Healthcare Costs Can Be a Major Concern for Vets
When you separate from service, one of the hardest things to get used to is managing your own health care. A benefit that was once freely provided to you is suddenly not so certain, and many senior veterans may be worried about rising healthcare costs and whether their finances will be impacted. With out-of-pocket expenses for seniors averaging around $285,000 and expected to climb, worrying about the cost of healthcare makes perfect sense.

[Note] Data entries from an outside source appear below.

/-- At most four steps on a word, a Chunk word's codes included, follow the replay. -/
theorem Shows.word {p : Params} {d : Dec} {a a' : Replay} {w : Word} (h : Shows p d a) (hb : d.phase = .busy) (hq : d.q = [])
    (hlt : d.rptr < d.pcount) (hw : memRead .decIn d.inBuf d.rptr.toNat = w)
    (hr : a.word p w = some a') (hl : a'.out.length ≤ d.expected.toNat) :
    ∃ k ≤ 4, ∃ d', Dec.advance^[k] d = d' ∧ Shows p d' a' ∧ SameControl d.nextWord d' := by
  have hn : Shows p d.nextWord a := ⟨h.1, h.2, h.3, h.4, h.5, h.6, h.7, h.8⟩
  have key : Dec.advance d = d.settle (d.runSymbol (decodeWord w)) := by
    simp [Dec.advance, hb, Dec.step, Dec.fetch, hq, decode, hlt, hw]
  unfold Replay.word at hr
  cases e : decodeWord w with
  | chunk x y z =>
    rw [e] at hr key
    simp only [Option.bind_eq_some_iff] at hr
    obtain ⟨a1, h1, a2, h2, h3⟩ := hr
    have key : Dec.advance d = d.nextWord.fillQueue x y z := key
    set d0 := d.nextWord.fillQueue x y z with hd0
    have r0 : Shows p d0 a := ⟨h.1, h.2, h.3, h.4, h.5, h.6, h.7, h.8⟩
    obtain ⟨d1, g1, g2, g3⟩ := Shows.code (q := [y, z]) r0 hb rfl h1 (((Replay.length_symbol h2).trans
        (Replay.length_symbol h3)).trans hl)
    obtain ⟨d2, k1, k2, k3⟩ := Shows.code (q := [z]) g2 (g3.phase.trans hb) (g3.q) h2 (by rw [g3.expected]; exact (Replay.length_symbol h3).trans hl)
    obtain ⟨d3, m1, m2, m3⟩ := Shows.code (q := []) k2 (k3.phase.trans (g3.phase.trans hb)) (k3.q.trans (by rw [Dec.popCode_q, g3.q]; rfl)) h3 (by rw [k3.expected]; show _ ≤ d1.expected.toNat; rw [g3.expected]; exact hl)
    refine ⟨4, le_refl _, d3, ?_, m2, ?_⟩
    · show Dec.advance (Dec.advance (Dec.advance (Dec.advance d))) = d3
      rw [key, g1, k1, m1]
    · constructor
      · exact m3.phase.trans (k3.phase.trans g3.phase)
      · exact m3.fault.trans (k3.fault.trans g3.fault)
      · rw [m3.q, Dec.popCode_q, k3.q, Dec.popCode_q, g3.q]; simp [hd0, hq]
      · exact m3.rptr.trans (k3.rptr.trans g3.rptr)
      · exact m3.pcount.trans (k3.pcount.trans g3.pcount)
      · exact m3.expected.trans (k3.expected.trans g3.expected)
      · exact m3.inBuf.trans (k3.inBuf.trans g3.inBuf)
  | raw v =>
    rw [e] at hr key
    simp only [Replay.symbol, Option.map_eq_some_iff] at hr
    obtain ⟨b, h1, rfl⟩ := hr
    obtain ⟨d', g1, g2, g3⟩ := Shows.resolveEmit (cur := fun _ => .ok (v.toNat : Int)) (fun d a x _ hx => by cases hx; rfl) hn h1 hl
    refine ⟨1, by omega, d'.insert (v.setWidth 16), ?_, ⟨g2.1, g2.2, g2.3, g2.4, ?_, g2.6, g2.7, g2.8⟩, ⟨g3.1, g3.2, g3.3, g3.4, g3.5, g3.6, g3.7⟩⟩
    · show Dec.advance d = _
      rw [key]; simp only [Dec.runSymbol, g1]; rfl
    · show d'.cache.set (d'.toEngine.hash (v.setWidth 16)).toNat (v.setWidth 16) (d'.toEngine.hash
          (v.setWidth 16)).isLt = _
      simp only [Shows.hash g2, g2.cache]; rfl
  | _ =>
    exfalso; unfold decodeWord at e; split at e <;> cases e

/-- What a list of words does. -/
def Replay.words (p : Params) (a : Replay) (ws : List Word) : Option Replay := ws.foldlM (Replay.word p) a

/-- What a list of codes does. -/
def Replay.codes (p : Params) (a : Replay) (cs : List Code) : Option Replay := cs.foldlM (Replay.code p) a

theorem Replay.length_word {p} {w} {a a' : Replay} (h : a.word p w = some a') : a.out.length ≤ a'.out.length := by
  unfold Replay.word at h
  split at h
  · simp only [Option.bind_eq_some_iff] at h
    obtain ⟨a1, h1, a2, h2, h3⟩ := h
    exact ((Replay.length_symbol h1).trans (Replay.length_symbol h2)).trans (Replay.length_symbol h3)
  · exact Replay.length_symbol h

theorem Replay.words_cons {p} {a a' : Replay} {w ws} : Replay.words p a (w :: ws) = some a' ↔ ∃ b,
    a.word p w = some b ∧ b.words p ws = some a' := by
  simp [Replay.words, List.foldlM_cons, Option.bind_eq_some_iff]

theorem Replay.words_append {p} {a a' : Replay} {us ws} : Replay.words p a (us ++ ws) = some a' ↔ ∃ b,
    a.words p us = some b ∧ b.words p ws = some a' := by
  simp [Replay.words, List.foldlM_append, Option.bind_eq_some_iff]

theorem Replay.codes_append {p} {a a' : Replay} {us ws} : Replay.codes p a (us ++ ws) = some a' ↔ ∃ b,
    a.codes p us = some b ∧ b.codes p ws = some a' := by
  simp [Replay.codes, List.foldlM_append, Option.bind_eq_some_iff]

theorem Replay.codes_cons {p} {a a' : Replay} {w ws} : Replay.codes p a (w :: ws) = some a' ↔ ∃ b,
    a.code p w = some b ∧ b.codes p ws = some a' := by
  simp [Replay.codes, List.foldlM_cons, Option.bind_eq_some_iff]

theorem Replay.codes_nil {p} {a a' : Replay} : Replay.codes p a [] = some a' ↔ a = a' := by simp [Replay.codes]

theorem Replay.words_nil {p} {a a' : Replay} : Replay.words p a [] = some a' ↔ a = a' := by simp [Replay.words]

theorem Replay.length_words {p} {ws} {a a' : Replay} (h : a.words p ws = some a') : a.out.length ≤ a'.out.length := by
  induction ws generalizing a with
  | nil => rw [Replay.words_nil] at h; subst h; rfl
  | cons w ws ih => obtain ⟨b, h1, h2⟩ := Replay.words_cons.mp h; exact (Replay.length_word h1).trans (ih h2)

/-- The steps on a list of words follow the replay, at most four a word. -/
theorem Shows.words {p : Params} {ws : List Word} {d : Dec} {a a' : Replay} (h : Shows p d a) (hb : d.phase = .busy) (hq : d.q = [])
    (hlen : d.rptr.toNat + ws.length ≤ d.pcount.toNat)
    (hw : ∀ i (hi : i < ws.length), memRead .decIn d.inBuf (d.rptr.toNat + i) = ws[i])
    (hr : a.words p ws = some a') (hl : a'.out.length ≤ d.expected.toNat) :
    ∃ k ≤ 4 * ws.length, ∃ d', Dec.advance^[k] d = d' ∧ Shows p d' a' ∧ d'.phase = .busy ∧ d'.fault = d.fault ∧
        d'.q = [] ∧ d'.rptr.toNat = d.rptr.toNat + ws.length ∧ d'.pcount = d.pcount ∧ d'.expected = d.expected := by
  induction ws generalizing d a with
  | nil => rw [Replay.words_nil] at hr; subst hr; exact ⟨0, by simp, d, rfl, h, hb, rfl, hq, by simp, rfl, rfl⟩
  | cons w ws ih =>
    obtain ⟨b, h1, h2⟩ := Replay.words_cons.mp hr
    simp only [List.length_cons] at hlen
    have hc := d.pcount.isLt
    have hrp : (d.rptr + 1).toNat = d.rptr.toNat + 1 := count_toNat_succ (by omega)
    obtain ⟨k, hk, d1, g1, g2, g3⟩ := Shows.word h hb hq (by rw [BitVec.lt_def]; omega) (hw 0 (by simp)) h1 ((Replay.length_words h2).trans hl)
    have hr1 : d1.rptr.toNat = d.rptr.toNat + 1 := by rw [g3.rptr]; exact hrp
    have hp1 : d1.pcount = d.pcount := g3.pcount
    obtain ⟨k', hk', d2, m1, m2, m3, m4, m5, m6, m7, m8⟩ := ih g2 (g3.phase.trans hb) (g3.q.trans hq) (by rw [hr1, hp1]; omega) (by
      intro i hi
      have := hw (i + 1) (by simpa using hi)
      rw [show d1.inBuf = d.inBuf from g3.inBuf, hr1]
      rw [show d.rptr.toNat + 1 + i = d.rptr.toNat + (i + 1) by omega, this]; rfl) h2 (by rw [g3.expected]; exact hl)
    refine ⟨k' + k, by simp; omega, d2, ?_, m2, m3, m4.trans g3.fault, m5, ?_, m7.trans hp1, m8.trans g3.expected⟩
    · rw [Function.iterate_add_apply, g1, m1]
    · rw [m6, hr1]; simp; omega
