theorem decode_encode_deltaA (p : BitVec 4) : decode .a (encode (.deltaA p)) = .deltaA p :=
  (decodeCode_a_of_isDelta ((deltaScheme_layout .a).isTagOf_codeOf p)).trans
    (congrArg Instr.deltaA ((deltaScheme_layout .a).payload_codeOf p))

theorem decode_encode_cacheB (h : BitVec 4) : decode .b (encode (.cacheB h)) = .cacheB h :=
  (decodeCode_b_of_isCache ((cacheScheme_layout .b).isTagOf_codeOf h)).trans
    (congrArg Instr.cacheB ((cacheScheme_layout .b).payload_codeOf h))

theorem decode_encode_deltaB (p : BitVec 3) : decode .b (encode (.deltaB p)) = .deltaB p :=
  (decodeCode_b_of_isDelta ((deltaScheme_layout .b).isTagOf_codeOf p)).trans
    (congrArg Instr.deltaB ((deltaScheme_layout .b).payload_codeOf p))

/-- Settles O1: a word is told by bit 15 and a code by its scheme's tag; the bits below are the operands. -/
theorem decodeOfEncodeIsTheCoreInstruction : Obligations.DecodeOfEncodeIsTheCoreInstruction := by
  unfold Obligations.DecodeOfEncodeIsTheCoreInstruction
  intro sel i hi
  cases i with
  | raw v => exact decodeWord_rawWord v
  | chunk a b c => exact Machine.decodeWord_pack3 a b c
  | run n => exact decode_encode_run sel n
  | pad => exact decode_encode_run sel 0
  | cacheA h =>
    obtain rfl : sel = .a := eq_of_beq hi
    exact decode_encode_cacheA h
  | deltaA p =>
    obtain rfl : sel = .a := eq_of_beq hi
    exact decode_encode_deltaA p
  | deltaB p =>
    obtain rfl : sel = .b := eq_of_beq hi
    exact decode_encode_deltaB p
  | cacheB h =>
    obtain rfl : sel = .b := eq_of_beq hi
    exact decode_encode_cacheB h

/-- Settles O4, word by word. -/
theorem wordsOfTheFormatsDecode : Obligations.WordsOfTheFormatsDecode := by
  unfold Obligations.WordsOfTheFormatsDecode
  decide

end Sys2Proof
end

section
/-!
SUPPORT. The family 40_precision_reducer.md: the composition of `Get` and `Set` (R113), and the range of a WorkingSample
(R111), which keeps it away from the sentinel.
-/

namespace Sys2Proof.Machine

open Sys2Proof

/-! ### The range of a WorkingSample -/

theorem le_maxWorking_iff {s : BitVec 4} {n : Nat} : n ≤ maxWorking s ↔ n < 2 ^ (16 - s.toNat) :=
  Nat.le_sub_one_iff_lt (Nat.two_pow_pos _)

/-- For every legal `S`, bit 15 of a WorkingSample is 0 (40_precision_reducer.md R111). -/
theorem maxWorking_le {s : BitVec 4} (hs : s ≠ 0) : maxWorking s ≤ 0x7FFF := by
  have hpos : 0 < s.toNat := Nat.pos_of_ne_zero fun h => hs (BitVec.eq_of_toNat_eq h)
  exact Nat.sub_le_sub_right (Nat.pow_le_pow_right two_pos (by omega : 16 - s.toNat ≤ 15)) 1

/-! ### The composition of `Get` and `Set` -/

theorem precSet_precGet (s : BitVec 4) (x : Word) :
    precSet s (precGet s x) = x &&& ~~~(BitVec.ofNat 16 (2 ^ s.toNat - 1)) := by
  apply BitVec.eq_of_getLsbD_eq
  intro i hi
  have hmask : (BitVec.ofNat 16 (2 ^ s.toNat - 1)).getLsbD i = decide (i < s.toNat) := by
    rw [BitVec.getLsbD_ofNat, Nat.testBit_two_pow_sub_one, decide_eq_true hi, Bool.true_and]
  simp only [precSet, precGet, BitVec.getLsbD_shiftLeft, BitVec.getLsbD_ushiftRight, BitVec.getLsbD_and,
    BitVec.getLsbD_not, hmask]
  by_cases hlow : i < s.toNat
  · simp [hlow]
  · simp [hi, hlow, Nat.add_sub_cancel' (Nat.le_of_not_lt hlow)]

/-- A WorkingSample loses no high bit when `Set` shifts it up (40_precision_reducer.md R113). -/
theorem precGet_precSet {s : BitVec 4} {w : Word} (hw : w.toNat ≤ maxWorking s) : precGet s (precSet s w) = w := by
  have hfits : w.toNat * 2 ^ s.toNat < 2 ^ 16 := by
    calc w.toNat * 2 ^ s.toNat < 2 ^ (16 - s.toNat) * 2 ^ s.toNat :=
          Nat.mul_lt_mul_of_pos_right (le_maxWorking_iff.mp hw) (Nat.two_pow_pos _)
      _ = 2 ^ 16 := by rw [← pow_add, Nat.sub_add_cancel (by omega)]
  apply BitVec.eq_of_toNat_eq
  rw [precGet, precSet, BitVec.toNat_ushiftRight, BitVec.toNat_shiftLeft, Nat.shiftLeft_eq, Nat.mod_eq_of_lt hfits,
    Nat.shiftRight_eq_div_pow, Nat.mul_div_cancel _ (Nat.two_pow_pos _)]

/-- Settles O6: `Get` clears by shifting down what `Set` shifts back up, and a WorkingSample has room for the shift. -/
theorem setAfterGetClearsTheLowBits : Obligations.SetAfterGetClearsTheLowBits := by
  unfold Obligations.SetAfterGetClearsTheLowBits
  exact fun s _ => ⟨fun x => ⟨precGet_le_maxWorking s x, precSet_precGet s x⟩, fun _ => precGet_precSet⟩

/-! ### The distance to the sentinel -/

/-- A valid difference is at most 8 in size: `MAXV` is 8 in configuration A and 4 in B (41_bias_delta.md R120, R122). -/
theorem neg_eight_le_of_deltaIsValid {sel : CfgSel} {d : Int} (h : deltaIsValid sel d = true) : -8 ≤ d := by
  have hmaxv : maxv sel ≤ 8 := by cases sel <;> decide
  simp only [deltaIsValid, Bool.and_eq_true, decide_eq_true_eq] at h
  omega
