/-- Integer atomic operations of R211 that take one operand. -/
inductive AOp where
  | add | min | max | and | or | xor | exch | inc | dec
  deriving DecidableEq, Repr

/-- Posted integer reductions of R211: every operation but exchange and compare-and-swap. -/
inductive ROp where
  | add | min | max | and | or | xor | inc | dec
  deriving DecidableEq, Repr

/-- Float atomic operations of R212. -/
inductive FAOp where
  | add | min | max
  deriving DecidableEq, Repr

/-- Operands of ATOM: one operand in 64 and 128 bits; compare-and-swap in 96 and 128 bits (R211). -/
inductive AtomArg where
  | op (o : AOp) (x : StAddr)
  | cas (x : Src3)
  | casOff (x : Src3) (off : Word)
  deriving DecidableEq, Repr

/-- Scope codes of R217. -/
inductive Scope where
  | wg | core | gang | clu | die | dev | sys
  deriving DecidableEq, Repr, Inhabited

/-- The counters c.* with the codes of R214. -/
inductive Ctr where
  | ld | st | cpy | mxi | mx | gat | col | acc
  deriving DecidableEq, Repr

/-- Targets of PREF (R221). -/
inductive PrefTo where
  | l1 | l2 | kiln
  deriving DecidableEq, Repr

/-- Directions of CPYA (R231). -/
inductive CpyDir where
  | g2s | s2g | g2g | s2s
  deriving DecidableEq, Repr

/-- Type codes of the conversions (R150). -/
inductive CTy where
  | f32 | f16 | bf16 | e4m3 | e5m2 | e3m2 | e2m3 | e2m1 | s8 | log6 | s16 | s32 | s64 | n8 | n16 | n32 | n64
  deriving DecidableEq, Repr, Inhabited

/-- Destination of SRD (R121). -/
inductive SrdDst where
  | v (d : Reg) | pair (d : Reg) | w (d : Reg)
  deriving DecidableEq, Repr

/-- Source of SWR (R122). -/
inductive SwrSrc where
  | v (a : Reg) | pair (a : Reg) | imm (v : Word)
  deriving DecidableEq, Repr

/-- Special registers with the numbers of R120. -/
inductive SReg where
  | lane | warp | wg | gang | gmem | core | clu | die | dev | clock | rgnc | parm
  | lfm | fpx | fpc | qbo | fold | htvec | hpc | hmask | hdst | hcause | hsub | tar | vbthr | asid
  deriving DecidableEq, Repr

/-- Destination of REDUX (R125). -/
inductive RedDst where
  | w (d : Reg) | v (d : Reg)
  deriving DecidableEq, Repr

/-- Float element formats of DOT4 (R149). -/
inductive NF8 where
  | e4m3 | e5m2
  deriving DecidableEq, Repr

/-- Weight formats of WLD (R260). -/
inductive WFmt where
  | f16 | bf16 | e4m3 | e5m2 | e3m2 | e2m3 | e2m1 | s8 | log6
  deriving DecidableEq, Repr, Inhabited

/-- How many entries a POPQ takes (R210). -/
inductive PopN where
  | x1 | x2 | x4
  deriving DecidableEq, Repr

/-- A core by die, cluster and logical core (R75). -/
structure CoreId where
  die : Nat
  clu : Nat
  core : Nat
  deriving DecidableEq, Repr, Inhabited

/-- What of an outstanding result arrives: some lanes, in some of its registers, each on its own (R82). -/
structure Arrival where
  lanes : LaneSet
  regs : BitVec 4
  deriving DecidableEq, Repr

/-- An engine that reads operand units, with the units that it leaves for a later step (R249). -/
structure EngineRead where
  core : CoreId
  left : BitVec 64
  deriving DecidableEq, Repr

/-- A cluster by die and cluster (R75). -/
structure CluId where
  die : Nat
  clu : Nat
  deriving DecidableEq, Repr, Inhabited

/-- A vertical bus of a core (R399). -/
inductive VBus where
  | arr | cask | kiln
  deriving DecidableEq, Repr

/-- The agents of R456 and R459. -/
inductive Agent where
  | context (ctx : Nat)
  | core (c : CoreId)
  | cluster (c : CluId)
  | memory (die : Nat)
  | cellar (die : Nat)
  | port (p : Nat)
  | peer (pkg : Nat)
  deriving DecidableEq, Repr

If you want to leave those concerns behind, however, you can do so by taking a closer look at your healthcare benefits and coverage. For example, if your VA benefits are not meeting your needs, you can look into whether expanding your Medicare coverage could help offset any stressed or financial concerns. With Humana Medicare Advantage plans, for instance, you may be able to access additional care for vision and dental exams that can help save you money. This can be a helpful option for vets who do not have access to VA health centers since there are still some serious concerns over the effectiveness of VA community care options.
Other Living Expenses Can Result in Stress for Veterans
With Medicare and VA benefits, paying for healthcare can be less stressful for many veterans. Paying for other monthly expenses, like food, clothing, and housing, can be more difficult for senior veterans, especially since the average retiree spends around $3,400 each month on these costs. Mortgage payments and rent can make up the majority of monthly expenses for retired senior veterans, which is where housing assistance programs can provide some relief. If you are struggling to pay for housing, applying for these grants and funds can make life easier and can also supplement any GI benefits you are using for living expenses. Still, the VA and associated programs are notorious for being plagued by technical issues and other problems that can delay benefit payments for veterans. To ensure that you are able to weather these delays and not be severely affected, you should try to create an emergency savings fund, if possible, which should ideally include enough to cover three months’ worth of expenses.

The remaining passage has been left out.